The patch should be included in the daily builds available at
https://dev-builds.libreoffice.org/daily/ in the next 24-48 hours. More
information about daily builds can be found at:
https://wiki.documentfoundation.org/Testing_Daily_Builds

Affected users are encouraged to test the fix and report feedback.
Comment 22 Timur 2019-12-09 12:27:12 UTC
attachment 140342 [details] from this bug opens with table. There's small difference in table cell content, but that's some other bug, maybe bug 94801.
attachment 148176 [details] DOCX from Bug 122608 is also OK.
Also DOCX attachment 135443 [details] from 111679 Bug that looked like  attachment 135444 [details].
And attachment 145601 [details] from 120512.

Attachment 145308 [details] from bug 120256 now has table, but may not be quite correct so I'll reopen.

László and NISZ, *thanks* for this major fix (and fix^2) that affects many users. I set Verified.
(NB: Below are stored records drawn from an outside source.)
-- ==== Sys2Proof/Laws/State.lean ====
section
/-! SUPPORT. What each accessor of the device leaves alone: one lemma per field and update, true by definition. -/
namespace Sys2Proof.Machine
set_option Elab.async false

/-! modLd changes only lnd. -/
@[simp] theorem Dev.modLd_codeH (d : Dev) (n : Nat) (f : Landing → Landing) : (d.modLd n f).codeH = d.codeH := rfl
@[simp] theorem Dev.modLd_sealEn (d : Dev) (n : Nat) (f : Landing → Landing) : (d.modLd n f).sealEn = d.sealEn := rfl
@[simp] theorem Dev.modLd_sealSh (d : Dev) (n : Nat) (f : Landing → Landing) : (d.modLd n f).sealSh = d.sealSh := rfl
@[simp] theorem Dev.modLd_slc (d : Dev) (n : Nat) (f : Landing → Landing) : (d.modLd n f).slc = d.slc := rfl
@[simp] theorem Dev.modLd_chn (d : Dev) (n : Nat) (f : Landing → Landing) : (d.modLd n f).chn = d.chn := rfl
@[simp] theorem Dev.modLd_pm (d : Dev) (n : Nat) (f : Landing → Landing) : (d.modLd n f).pm = d.pm := rfl
@[simp] theorem Dev.modLd_ext (d : Dev) (n : Nat) (f : Landing → Landing) : (d.modLd n f).ext = d.ext := rfl
@[simp] theorem Dev.modLd_mem (d : Dev) (n : Nat) (f : Landing → Landing) : (d.modLd n f).mem = d.mem := rfl
@[simp] theorem Dev.modLd_ctx (d : Dev) (n : Nat) (f : Landing → Landing) : (d.modLd n f).ctx = d.ctx := rfl
@[simp] theorem Dev.modLd_nonce (d : Dev) (n : Nat) (f : Landing → Landing) : (d.modLd n f).nonce = d.nonce := rfl
@[simp] theorem Dev.modLd_logs (d : Dev) (n : Nat) (f : Landing → Landing) : (d.modLd n f).logs = d.logs := rfl
@[simp] theorem Dev.modLd_pool (d : Dev) (n : Nat) (f : Landing → Landing) : (d.modLd n f).pool = d.pool := rfl
@[simp] theorem Dev.modLd_lko (d : Dev) (n : Nat) (f : Landing → Landing) : (d.modLd n f).lko = d.lko := rfl
@[simp] theorem Dev.modLd_pinLoss (d : Dev) (n : Nat) (f : Landing → Landing) : (d.modLd n f).pinLoss = d.pinLoss := rfl
@[simp] theorem Dev.modLd_plog (d : Dev) (n : Nat) (f : Landing → Landing) : (d.modLd n f).plog = d.plog := rfl
@[simp] theorem Dev.modLd_fatalN (d : Dev) (n : Nat) (f : Landing → Landing) : (d.modLd n f).fatalN = d.fatalN := rfl
@[simp] theorem Dev.modLd_fenceQ (d : Dev) (n : Nat) (f : Landing → Landing) : (d.modLd n f).fenceQ = d.fenceQ := rfl
@[simp] theorem Dev.modLd_blow (d : Dev) (n : Nat) (f : Landing → Landing) : (d.modLd n f).blow = d.blow := rfl
@[simp] theorem Dev.modLd_dbgOut (d : Dev) (n : Nat) (f : Landing → Landing) : (d.modLd n f).dbgOut = d.dbgOut := rfl
@[simp] theorem Dev.modLd_prm (d : Dev) (n : Nat) (f : Landing → Landing) : (d.modLd n f).prm = d.prm := rfl
@[simp] theorem Dev.modLd_qos (d : Dev) (n : Nat) (f : Landing → Landing) : (d.modLd n f).qos = d.qos := rfl
@[simp] theorem Dev.modLd_ctr (d : Dev) (n : Nat) (f : Landing → Landing) : (d.modLd n f).ctr = d.ctr := rfl
@[simp] theorem Dev.modLd_sel (d : Dev) (n : Nat) (f : Landing → Landing) : (d.modLd n f).sel = d.sel := rfl
@[simp] theorem Dev.modLd_std (d : Dev) (n : Nat) (f : Landing → Landing) : (d.modLd n f).std = d.std := rfl
@[simp] theorem Dev.modLd_time (d : Dev) (n : Nat) (f : Landing → Landing) : (d.modLd n f).time = d.time := rfl
@[simp] theorem Dev.modLd_draws (d : Dev) (n : Nat) (f : Landing → Landing) : (d.modLd n f).draws = d.draws := rfl
@[simp] theorem Dev.modLd_active (d : Dev) (n : Nat) (f : Landing → Landing) : (d.modLd n f).active = d.active := rfl
@[simp] theorem Dev.modLd_fmnBusy (d : Dev) (n : Nat) (f : Landing → Landing) : (d.modLd n f).fmnBusy = d.fmnBusy := rfl
@[simp] theorem Dev.modLd_tlhBusy (d : Dev) (n : Nat) (f : Landing → Landing) : (d.modLd n f).tlhBusy = d.tlhBusy := rfl
@[simp] theorem Dev.modLd_fz (d : Dev) (n : Nat) (f : Landing → Landing) : (d.modLd n f).fz = d.fz := rfl
@[simp] theorem Dev.modLd_brg (d : Dev) (n : Nat) (f : Landing → Landing) : (d.modLd n f).brg = d.brg := rfl
@[simp] theorem Dev.modLd_fmn (d : Dev) (n : Nat) (f : Landing → Landing) : (d.modLd n f).fmn = d.fmn := rfl
@[simp] theorem Dev.modLd_tlh (d : Dev) (n : Nat) (f : Landing → Landing) : (d.modLd n f).tlh = d.tlh := rfl
@[simp] theorem Dev.modLd_plt (d : Dev) (n : Nat) (f : Landing → Landing) : (d.modLd n f).plt = d.plt := rfl
@[simp] theorem Dev.modLd_mg (d : Dev) (n : Nat) (f : Landing → Landing) : (d.modLd n f).mg = d.mg := rfl
@[simp] theorem Dev.modLd_tele (d : Dev) (n : Nat) (f : Landing → Landing) : (d.modLd n f).tele = d.tele := rfl
@[simp] theorem Dev.modLd_gwy (d : Dev) (n : Nat) (f : Landing → Landing) : (d.modLd n f).gwy = d.gwy := rfl
@[simp] theorem Dev.modLd_boot (d : Dev) (n : Nat) (f : Landing → Landing) : (d.modLd n f).boot = d.boot := rfl
@[simp] theorem Dev.modLd_flash (d : Dev) (n : Nat) (f : Landing → Landing) : (d.modLd n f).flash = d.flash := rfl
@[simp] theorem Dev.modLd_pwr (d : Dev) (n : Nat) (f : Landing → Landing) : (d.modLd n f).pwr = d.pwr := rfl
@[simp] theorem Dev.modLd_moor (d : Dev) (n : Nat) (f : Landing → Landing) : (d.modLd n f).moor = d.moor := rfl
@[simp] theorem Dev.modLd_rgn (d : Dev) (n : Nat) (f : Landing → Landing) : (d.modLd n f).rgn = d.rgn := rfl
@[simp] theorem Dev.modLd_sram (d : Dev) (n : Nat) (f : Landing → Landing) : (d.modLd n f).sram = d.sram := rfl
@[simp] theorem Dev.modLd_save (d : Dev) (n : Nat) (f : Landing → Landing) : (d.modLd n f).save = d.save := rfl

/-! modMs changes only slc. -/
@[simp] theorem Dev.modMs_codeH (d : Dev) (n : Nat) (f : Slice → Slice) : (d.modMs n f).codeH = d.codeH := rfl
@[simp] theorem Dev.modMs_sealEn (d : Dev) (n : Nat) (f : Slice → Slice) : (d.modMs n f).sealEn = d.sealEn := rfl
@[simp] theorem Dev.modMs_sealSh (d : Dev) (n : Nat) (f : Slice → Slice) : (d.modMs n f).sealSh = d.sealSh := rfl
@[simp] theorem Dev.modMs_lnd (d : Dev) (n : Nat) (f : Slice → Slice) : (d.modMs n f).lnd = d.lnd := rfl
@[simp] theorem Dev.modMs_chn (d : Dev) (n : Nat) (f : Slice → Slice) : (d.modMs n f).chn = d.chn := rfl
@[simp] theorem Dev.modMs_pm (d : Dev) (n : Nat) (f : Slice → Slice) : (d.modMs n f).pm = d.pm := rfl
@[simp] theorem Dev.modMs_ext (d : Dev) (n : Nat) (f : Slice → Slice) : (d.modMs n f).ext = d.ext := rfl
@[simp] theorem Dev.modMs_mem (d : Dev) (n : Nat) (f : Slice → Slice) : (d.modMs n f).mem = d.mem := rfl
@[simp] theorem Dev.modMs_ctx (d : Dev) (n : Nat) (f : Slice → Slice) : (d.modMs n f).ctx = d.ctx := rfl
@[simp] theorem Dev.modMs_nonce (d : Dev) (n : Nat) (f : Slice → Slice) : (d.modMs n f).nonce = d.nonce := rfl
@[simp] theorem Dev.modMs_logs (d : Dev) (n : Nat) (f : Slice → Slice) : (d.modMs n f).logs = d.logs := rfl
@[simp] theorem Dev.modMs_pool (d : Dev) (n : Nat) (f : Slice → Slice) : (d.modMs n f).pool = d.pool := rfl
@[simp] theorem Dev.modMs_lko (d : Dev) (n : Nat) (f : Slice → Slice) : (d.modMs n f).lko = d.lko := rfl
@[simp] theorem Dev.modMs_pinLoss (d : Dev) (n : Nat) (f : Slice → Slice) : (d.modMs n f).pinLoss = d.pinLoss := rfl
@[simp] theorem Dev.modMs_plog (d : Dev) (n : Nat) (f : Slice → Slice) : (d.modMs n f).plog = d.plog := rfl
@[simp] theorem Dev.modMs_fatalN (d : Dev) (n : Nat) (f : Slice → Slice) : (d.modMs n f).fatalN = d.fatalN := rfl
@[simp] theorem Dev.modMs_fenceQ (d : Dev) (n : Nat) (f : Slice → Slice) : (d.modMs n f).fenceQ = d.fenceQ := rfl
@[simp] theorem Dev.modMs_blow (d : Dev) (n : Nat) (f : Slice → Slice) : (d.modMs n f).blow = d.blow := rfl
@[simp] theorem Dev.modMs_dbgOut (d : Dev) (n : Nat) (f : Slice → Slice) : (d.modMs n f).dbgOut = d.dbgOut := rfl
@[simp] theorem Dev.modMs_prm (d : Dev) (n : Nat) (f : Slice → Slice) : (d.modMs n f).prm = d.prm := rfl
@[simp] theorem Dev.modMs_qos (d : Dev) (n : Nat) (f : Slice → Slice) : (d.modMs n f).qos = d.qos := rfl
@[simp] theorem Dev.modMs_ctr (d : Dev) (n : Nat) (f : Slice → Slice) : (d.modMs n f).ctr = d.ctr := rfl
@[simp] theorem Dev.modMs_sel (d : Dev) (n : Nat) (f : Slice → Slice) : (d.modMs n f).sel = d.sel := rfl
@[simp] theorem Dev.modMs_std (d : Dev) (n : Nat) (f : Slice → Slice) : (d.modMs n f).std = d.std := rfl
@[simp] theorem Dev.modMs_time (d : Dev) (n : Nat) (f : Slice → Slice) : (d.modMs n f).time = d.time := rfl
@[simp] theorem Dev.modMs_draws (d : Dev) (n : Nat) (f : Slice → Slice) : (d.modMs n f).draws = d.draws := rfl
@[simp] theorem Dev.modMs_active (d : Dev) (n : Nat) (f : Slice → Slice) : (d.modMs n f).active = d.active := rfl
@[simp] theorem Dev.modMs_fmnBusy (d : Dev) (n : Nat) (f : Slice → Slice) : (d.modMs n f).fmnBusy = d.fmnBusy := rfl
@[simp] theorem Dev.modMs_tlhBusy (d : Dev) (n : Nat) (f : Slice → Slice) : (d.modMs n f).tlhBusy = d.tlhBusy := rfl
@[simp] theorem Dev.modMs_fz (d : Dev) (n : Nat) (f : Slice → Slice) : (d.modMs n f).fz = d.fz := rfl
@[simp] theorem Dev.modMs_brg (d : Dev) (n : Nat) (f : Slice → Slice) : (d.modMs n f).brg = d.brg := rfl
@[simp] theorem Dev.modMs_fmn (d : Dev) (n : Nat) (f : Slice → Slice) : (d.modMs n f).fmn = d.fmn := rfl
@[simp] theorem Dev.modMs_tlh (d : Dev) (n : Nat) (f : Slice → Slice) : (d.modMs n f).tlh = d.tlh := rfl
@[simp] theorem Dev.modMs_plt (d : Dev) (n : Nat) (f : Slice → Slice) : (d.modMs n f).plt = d.plt := rfl
@[simp] theorem Dev.modMs_mg (d : Dev) (n : Nat) (f : Slice → Slice) : (d.modMs n f).mg = d.mg := rfl
@[simp] theorem Dev.modMs_tele (d : Dev) (n : Nat) (f : Slice → Slice) : (d.modMs n f).tele = d.tele := rfl
@[simp] theorem Dev.modMs_gwy (d : Dev) (n : Nat) (f : Slice → Slice) : (d.modMs n f).gwy = d.gwy := rfl
@[simp] theorem Dev.modMs_boot (d : Dev) (n : Nat) (f : Slice → Slice) : (d.modMs n f).boot = d.boot := rfl
@[simp] theorem Dev.modMs_flash (d : Dev) (n : Nat) (f : Slice → Slice) : (d.modMs n f).flash = d.flash := rfl
@[simp] theorem Dev.modMs_pwr (d : Dev) (n : Nat) (f : Slice → Slice) : (d.modMs n f).pwr = d.pwr := rfl
@[simp] theorem Dev.modMs_moor (d : Dev) (n : Nat) (f : Slice → Slice) : (d.modMs n f).moor = d.moor := rfl
@[simp] theorem Dev.modMs_rgn (d : Dev) (n : Nat) (f : Slice → Slice) : (d.modMs n f).rgn = d.rgn := rfl
@[simp] theorem Dev.modMs_sram (d : Dev) (n : Nat) (f : Slice → Slice) : (d.modMs n f).sram = d.sram := rfl
@[simp] theorem Dev.modMs_save (d : Dev) (n : Nat) (f : Slice → Slice) : (d.modMs n f).save = d.save := rfl

/-! modCh changes only chn. -/
@[simp] theorem Dev.modCh_codeH (d : Dev) (n : Nat) (f : Chan → Chan) : (d.modCh n f).codeH = d.codeH := rfl
@[simp] theorem Dev.modCh_sealEn (d : Dev) (n : Nat) (f : Chan → Chan) : (d.modCh n f).sealEn = d.sealEn := rfl
@[simp] theorem Dev.modCh_sealSh (d : Dev) (n : Nat) (f : Chan → Chan) : (d.modCh n f).sealSh = d.sealSh := rfl
@[simp] theorem Dev.modCh_lnd (d : Dev) (n : Nat) (f : Chan → Chan) : (d.modCh n f).lnd = d.lnd := rfl
@[simp] theorem Dev.modCh_slc (d : Dev) (n : Nat) (f : Chan → Chan) : (d.modCh n f).slc = d.slc := rfl
@[simp] theorem Dev.modCh_pm (d : Dev) (n : Nat) (f : Chan → Chan) : (d.modCh n f).pm = d.pm := rfl
@[simp] theorem Dev.modCh_ext (d : Dev) (n : Nat) (f : Chan → Chan) : (d.modCh n f).ext = d.ext := rfl
@[simp] theorem Dev.modCh_mem (d : Dev) (n : Nat) (f : Chan → Chan) : (d.modCh n f).mem = d.mem := rfl
@[simp] theorem Dev.modCh_ctx (d : Dev) (n : Nat) (f : Chan → Chan) : (d.modCh n f).ctx = d.ctx := rfl
@[simp] theorem Dev.modCh_nonce (d : Dev) (n : Nat) (f : Chan → Chan) : (d.modCh n f).nonce = d.nonce := rfl
@[simp] theorem Dev.modCh_logs (d : Dev) (n : Nat) (f : Chan → Chan) : (d.modCh n f).logs = d.logs := rfl
@[simp] theorem Dev.modCh_pool (d : Dev) (n : Nat) (f : Chan → Chan) : (d.modCh n f).pool = d.pool := rfl
@[simp] theorem Dev.modCh_lko (d : Dev) (n : Nat) (f : Chan → Chan) : (d.modCh n f).lko = d.lko := rfl
@[simp] theorem Dev.modCh_pinLoss (d : Dev) (n : Nat) (f : Chan → Chan) : (d.modCh n f).pinLoss = d.pinLoss := rfl
@[simp] theorem Dev.modCh_plog (d : Dev) (n : Nat) (f : Chan → Chan) : (d.modCh n f).plog = d.plog := rfl
@[simp] theorem Dev.modCh_fatalN (d : Dev) (n : Nat) (f : Chan → Chan) : (d.modCh n f).fatalN = d.fatalN := rfl
@[simp] theorem Dev.modCh_fenceQ (d : Dev) (n : Nat) (f : Chan → Chan) : (d.modCh n f).fenceQ = d.fenceQ := rfl
@[simp] theorem Dev.modCh_blow (d : Dev) (n : Nat) (f : Chan → Chan) : (d.modCh n f).blow = d.blow := rfl
@[simp] theorem Dev.modCh_dbgOut (d : Dev) (n : Nat) (f : Chan → Chan) : (d.modCh n f).dbgOut = d.dbgOut := rfl
@[simp] theorem Dev.modCh_prm (d : Dev) (n : Nat) (f : Chan → Chan) : (d.modCh n f).prm = d.prm := rfl
@[simp] theorem Dev.modCh_qos (d : Dev) (n : Nat) (f : Chan → Chan) : (d.modCh n f).qos = d.qos := rfl
@[simp] theorem Dev.modCh_ctr (d : Dev) (n : Nat) (f : Chan → Chan) : (d.modCh n f).ctr = d.ctr := rfl
@[simp] theorem Dev.modCh_sel (d : Dev) (n : Nat) (f : Chan → Chan) : (d.modCh n f).sel = d.sel := rfl
@[simp] theorem Dev.modCh_std (d : Dev) (n : Nat) (f : Chan → Chan) : (d.modCh n f).std = d.std := rfl
@[simp] theorem Dev.modCh_time (d : Dev) (n : Nat) (f : Chan → Chan) : (d.modCh n f).time = d.time := rfl
@[simp] theorem Dev.modCh_draws (d : Dev) (n : Nat) (f : Chan → Chan) : (d.modCh n f).draws = d.draws := rfl
@[simp] theorem Dev.modCh_active (d : Dev) (n : Nat) (f : Chan → Chan) : (d.modCh n f).active = d.active := rfl
@[simp] theorem Dev.modCh_fmnBusy (d : Dev) (n : Nat) (f : Chan → Chan) : (d.modCh n f).fmnBusy = d.fmnBusy := rfl
@[simp] theorem Dev.modCh_tlhBusy (d : Dev) (n : Nat) (f : Chan → Chan) : (d.modCh n f).tlhBusy = d.tlhBusy := rfl
@[simp] theorem Dev.modCh_fz (d : Dev) (n : Nat) (f : Chan → Chan) : (d.modCh n f).fz = d.fz := rfl
@[simp] theorem Dev.modCh_brg (d : Dev) (n : Nat) (f : Chan → Chan) : (d.modCh n f).brg = d.brg := rfl
@[simp] theorem Dev.modCh_fmn (d : Dev) (n : Nat) (f : Chan → Chan) : (d.modCh n f).fmn = d.fmn := rfl
@[simp] theorem Dev.modCh_tlh (d : Dev) (n : Nat) (f : Chan → Chan) : (d.modCh n f).tlh = d.tlh := rfl
@[simp] theorem Dev.modCh_plt (d : Dev) (n : Nat) (f : Chan → Chan) : (d.modCh n f).plt = d.plt := rfl
@[simp] theorem Dev.modCh_mg (d : Dev) (n : Nat) (f : Chan → Chan) : (d.modCh n f).mg = d.mg := rfl
@[simp] theorem Dev.modCh_tele (d : Dev) (n : Nat) (f : Chan → Chan) : (d.modCh n f).tele = d.tele := rfl
@[simp] theorem Dev.modCh_gwy (d : Dev) (n : Nat) (f : Chan → Chan) : (d.modCh n f).gwy = d.gwy := rfl
@[simp] theorem Dev.modCh_boot (d : Dev) (n : Nat) (f : Chan → Chan) : (d.modCh n f).boot = d.boot := rfl
@[simp] theorem Dev.modCh_flash (d : Dev) (n : Nat) (f : Chan → Chan) : (d.modCh n f).flash = d.flash := rfl
@[simp] theorem Dev.modCh_pwr (d : Dev) (n : Nat) (f : Chan → Chan) : (d.modCh n f).pwr = d.pwr := rfl
@[simp] theorem Dev.modCh_moor (d : Dev) (n : Nat) (f : Chan → Chan) : (d.modCh n f).moor = d.moor := rfl
@[simp] theorem Dev.modCh_rgn (d : Dev) (n : Nat) (f : Chan → Chan) : (d.modCh n f).rgn = d.rgn := rfl
@[simp] theorem Dev.modCh_sram (d : Dev) (n : Nat) (f : Chan → Chan) : (d.modCh n f).sram = d.sram := rfl
@[simp] theorem Dev.modCh_save (d : Dev) (n : Nat) (f : Chan → Chan) : (d.modCh n f).save = d.save := rfl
Note: there's the nasty attachment 123770 [details] from bug 104347 that's marked as regression from tdf#44986 but explained that's not, the commit just uncovered an existing layout problem. So it's still wrong.
Comment 23 László Németh 2019-12-10 18:01:34 UTC
@Timur: many thanks for the detailed verification and your kind feedback! I'll checked the suggested bug 104347, I've already fixed a similar problem a few months ago, and I hope, with the upcoming table fixes, we will be able to fix that, too. Thanks again for your help!
Comment 24 Fahad Al-Saidi 2019-12-10 18:06:45 UTC
Hi @László please consider looking into #120256 and complete your great work. Thanks :-)
Comment 25 NISZ LibreOffice Team 2019-12-20 09:36:03 UTC
*** Bug 125312 has been marked as a duplicate of this bug. ***
Comment 26 NISZ LibreOffice Team 2020-01-06 07:59:53 UTC
*** Bug 129729 has been marked as a duplicate of this bug. ***
Comment 27 Commit Notification 2020-07-16 17:09:19 UTC
Justin Luth committed a patch related to this issue.
It has been pushed to "master":

https://git.libreoffice.org/core/commit/5087a64842b3e4c96905cc8a9304ec0154ea0d11

NFC tdf#116194 writerfilter: cleanup unused gridBefore pieces

It will be available in 7.1.0.

The patch should be included in the daily builds available at
https://dev-builds.libreoffice.org/daily/ in the next 24-48 hours. More
information about daily builds can be found at:
https://wiki.documentfoundation.org/Testing_Daily_Builds

Affected users are encouraged to test the fix and report feedback.